[Stored data entries]
·····

-- ==== Sys2Proof/Certificates/Slice0/Obligations.lean ====
section
/-! DEFINITION. The statements for the provers. A command's statement says, for every state and operands in which the command
takes effect, that `exec` answers a next state and which one; what the named state does not change is the frame. -/

section Statements

open Sys2Proof Sys2Proof.Machine

/-! ### Steps and the queue -/

/-- A step runs the command at the front of the queue on the state with the queue's rest. -/
def Obligations.StepTakesFrontCommand : Prop :=
  ∀ (c : Instr) (rest : List Instr) (s : State), s.pending = c :: rest → step s = exec c { s with pending := rest }

/-- No command stops the part, and none changes what waits in the queue. -/
def Obligations.EveryCommandGoesOnAndKeepsTheQueue : Prop :=
  ∀ (c : Instr) (s : State), ∃ t, exec c s = .next t ∧ t.pending = s.pending

/-- With nothing waiting, a step is one tick (the model's choice, log entry 1): the timers count, the events whose last tick it
is join the queue in some order (log entries 2 and 3), and nothing else changes. The watchdogs and the action timers count
unless GUARD is a pause cause, the settle timers, the confirm windows, the gap timers and the hold timer count always (R85,
R113, R136, R149, R172). The sample clock rises, and a sample is due at the tick with which it reaches the interval (R164, R165;
that the model marks it due is log entry 30). On a line with nothing being sent the oldest queued answer begins to be (R87; that
a tick is when it begins is the model's choice, log entry 29). While RESET is asserted no tick passes. -/
def Obligations.IdleStepIsOneTick : Prop :=
  (∀ s : State, s.pending = [] →
     (s.resetAsserted = true → step s = .next s)
       ∧ (s.resetAsserted = false → ∃ t, step s = .next t ∧ t.pending.Perm (tickEvents s)
           ∧ t = { countTimers s with pending := t.pending, choice := t.choice }))
  ∧ (∀ (s : State) (n : Nat), s.pending = [] → s.resetAsserted = false → ∃ t, step s = .next t
     ∧ (∀ sp, (s.spindle sp).watchdog = some (n + 2) →
         (t.spindle sp).watchdog = some (if s.causes.guardOpen then n + 2 else n + 1))
     ∧ (∀ sp, (s.spindle sp).watchdog = some 1 →
         (.spindleWatchdogExpiry sp ∈ t.pending ↔ s.causes.guardOpen = false))
     ∧ (s.gripper.watchdog = some (n + 2) → t.gripper.watchdog = some (if s.causes.guardOpen then n + 2 else n + 1))
     ∧ (s.gripper.watchdog = some 1 → (.gripperWatchdogExpiry ∈ t.pending ↔ s.causes.guardOpen = false))
     ∧ (∀ b : Fin 4, s.bays[b].actionTimer = some (n + 2) →
         t.bays[b].actionTimer = some (if s.causes.guardOpen then n + 2 else n + 1))
     ∧ (∀ b : Fin 4, s.bays[b].actionTimer = some 1 →
         (.actionTimerExpiry b ∈ t.pending ↔ s.causes.guardOpen = false))
     ∧ (∀ b : Fin 4, s.bays[b].settleTimer = some (n + 2) → t.bays[b].settleTimer = some (n + 1))
     ∧ (∀ b : Fin 4, s.bays[b].settleTimer = some 1 → .settleTimerExpiry b ∈ t.pending)
     ∧ (∀ (b : Fin 4) (slot : Nat), s.bays[b].confirm = some ⟨slot, n + 2⟩ → t.bays[b].confirm = some ⟨slot, n + 1⟩)
     ∧ (∀ (b : Fin 4) (slot : Nat), s.bays[b].confirm = some ⟨slot, 1⟩ → .confirmWindowExpiry b ∈ t.pending)
     ∧ (∀ h, s.hold = .holding h (some (n + 2)) → t.hold = .holding h (some (n + 1)))
     ∧ (∀ h, s.hold = .holding h (some 1) → .holdExpiry ∈ t.pending)
     ∧ (s.sampleClock < 16 → t.sampleClock = s.sampleClock + 1)
     ∧ (s.settings.sampleInterval ≤ s.sampleClock + 1 → .sample s.pins ∈ t.pending ∧ t.sampleDue = true)
     ∧ (s.sampleClock + 1 < s.settings.sampleInterval → t.sampleDue = false)
     ∧ (∀ l, (s.line l).gap = some 2 → .gapTimerExpiry l ∈ t.pending)
     ∧ (∀ l, n < 2 → (s.line l).gap = some n → (t.line l).gap = some (n + 1))
     ∧ (∀ l f rest, (s.line l).tx = none → (s.line l).queue = f :: rest →
         (t.line l).tx = some f ∧ (t.line l).queue = rest)
     ∧ (∀ l f, (s.line l).tx = some f → (t.line l).tx = some f ∧ (t.line l).queue = (s.line l).queue))

/-! ### Reset and the restarts -/

/-- The cold values at reset (R19, R36, R54, R83, R95, R121, R141, R162, R166, R167, R185, R188 to R191). The levels of the
pins and of RESET are the model's choice (log entries 4 and 17), and the sample's due mark is the model's own field (log entry
30). -/
def Obligations.ResetHasTheColdValues : Prop :=
  let s := State.reset
  s.statusByte = 0x34 ∧ s.quietOut = true ∧ s.lckOut = false ∧ s.atnOut = false ∧ s.bsyOut = false
    ∧ (∀ n : Fin 16, s.slots[n] = none) ∧ s.staging = .closed
    ∧ (∀ e, s.panel e = none) ∧ s.admitCounter = 0 ∧ (∀ e : Fin 4, s.runs[e] = .idle) ∧ s.hold = .empty
    ∧ (∀ l, s.line l = ⟨.hunt, [], none, none, [], none⟩)
    ∧ (∀ sp, s.spindle sp = ⟨.ready, none, 0, 60000000, none⟩)
    ∧ (∀ z : Fin 4, s.zones[z] = ⟨⟨⟨0, 0⟩, ⟨0, 0⟩⟩, .keepOut, false⟩)
    ∧ s.gripper = ⟨.ready, none, none⟩ ∧ (∀ v : Fin 16, s.routing[v] = none) ∧ s.lastServed = 3
    ∧ (∀ b : Fin 4, s.bays[b] = ⟨.empty, none, none, false, none, none, none, none, none⟩) ∧ s.outgoing = []
    ∧ (∀ i : Fin 7, s.filters[i] = ⟨false, 0⟩) ∧ s.sampleClock = 0 ∧ s.sampleDue = false
    ∧ s.causes = ⟨false, false, true⟩ ∧ s.fault = ⟨0x7F, true, none, none, 0, false⟩
    ∧ s.notices = ⟨0, BitVec.allOnes 26, BitVec.allOnes 5⟩ ∧ s.answer = ⟨0, 0, none, []⟩
    ∧ s.ovr = false ∧ s.busy = false
    ∧ s.settings = ⟨5000, .xout, 60000, 4000, none, .fixed, 0, 3000, 50, 8000, 300, 2, 3, 3⟩

/-- A cold restart by POWER_ON, by RESET_RELEASE and by RESTART_COLD: every block has its cold values; the pins, the RESET
input, the queue and the model's counter are no block's state and stay (that power-on leaves the pins and RESET as they are
driven is the model's choice, log entry 16). RESTART COLD lets a frame in transmission finish and then places its own OK answer
with sequence number 1 (R95, R185, R188). RESET_ASSERT: a validation and the frames in transmission end without their answers,
the outputs are negated, and until the release or power-on no command has an effect (R11, R95, R185, R186; what happens at the
assertion and what at the release is the model's choice, log entry 15). -/
def Obligations.ColdRestartsAndReset : Prop :=
  (∀ s : State,
     (exec .powerOn s = .next { State.reset with
         pins := s.pins, resetAsserted := s.resetAsserted, choice := s.choice, pending := s.pending })
     ∧ (exec .resetRelease s = .next { State.reset with
         pins := s.pins, resetAsserted := false, choice := s.choice, pending := s.pending })
     ∧ (PortOpen s → exec .restartCold s = .next { State.reset with
         pins := s.pins, resetAsserted := false, choice := s.choice, pending := s.pending
         lines := mapVec (fun l => ⟨.hunt, [], none, none, [], l.tx⟩) s.lines
         answer := ⟨1, 0x62, some .ok, []⟩ }))
  ∧ ((∀ s : State, ∃ t, exec .resetAssert s = .next t ∧ t.resetAsserted = true ∧ t.busy = false
       ∧ (∀ n r, t.staging ≠ .validating n r) ∧ (∀ l, t.line l = { s.line l with tx := none })
       ∧ t.lckOut = false ∧ t.quietOut = false ∧ t.atnOut = false
       ∧ t = { s with resetAsserted := true, busy := false, staging := t.staging, lines := t.lines })
     ∧ ∀ (c : Instr) (s : State), s.resetAsserted = true → c ≠ .resetAssert → c ≠ .resetRelease → c ≠ .powerOn →
         exec c s = .next s)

·····

- **Problem details**: Return every line of the records in which the word "lines" is found.

- **The answer**:
         lines := mapVec (fun l => ⟨.hunt, [], none, none, [], l.tx⟩) s.lines
       ∧ t = { s with resetAsserted := true, busy := false, staging := t.staging, lines := t.lines })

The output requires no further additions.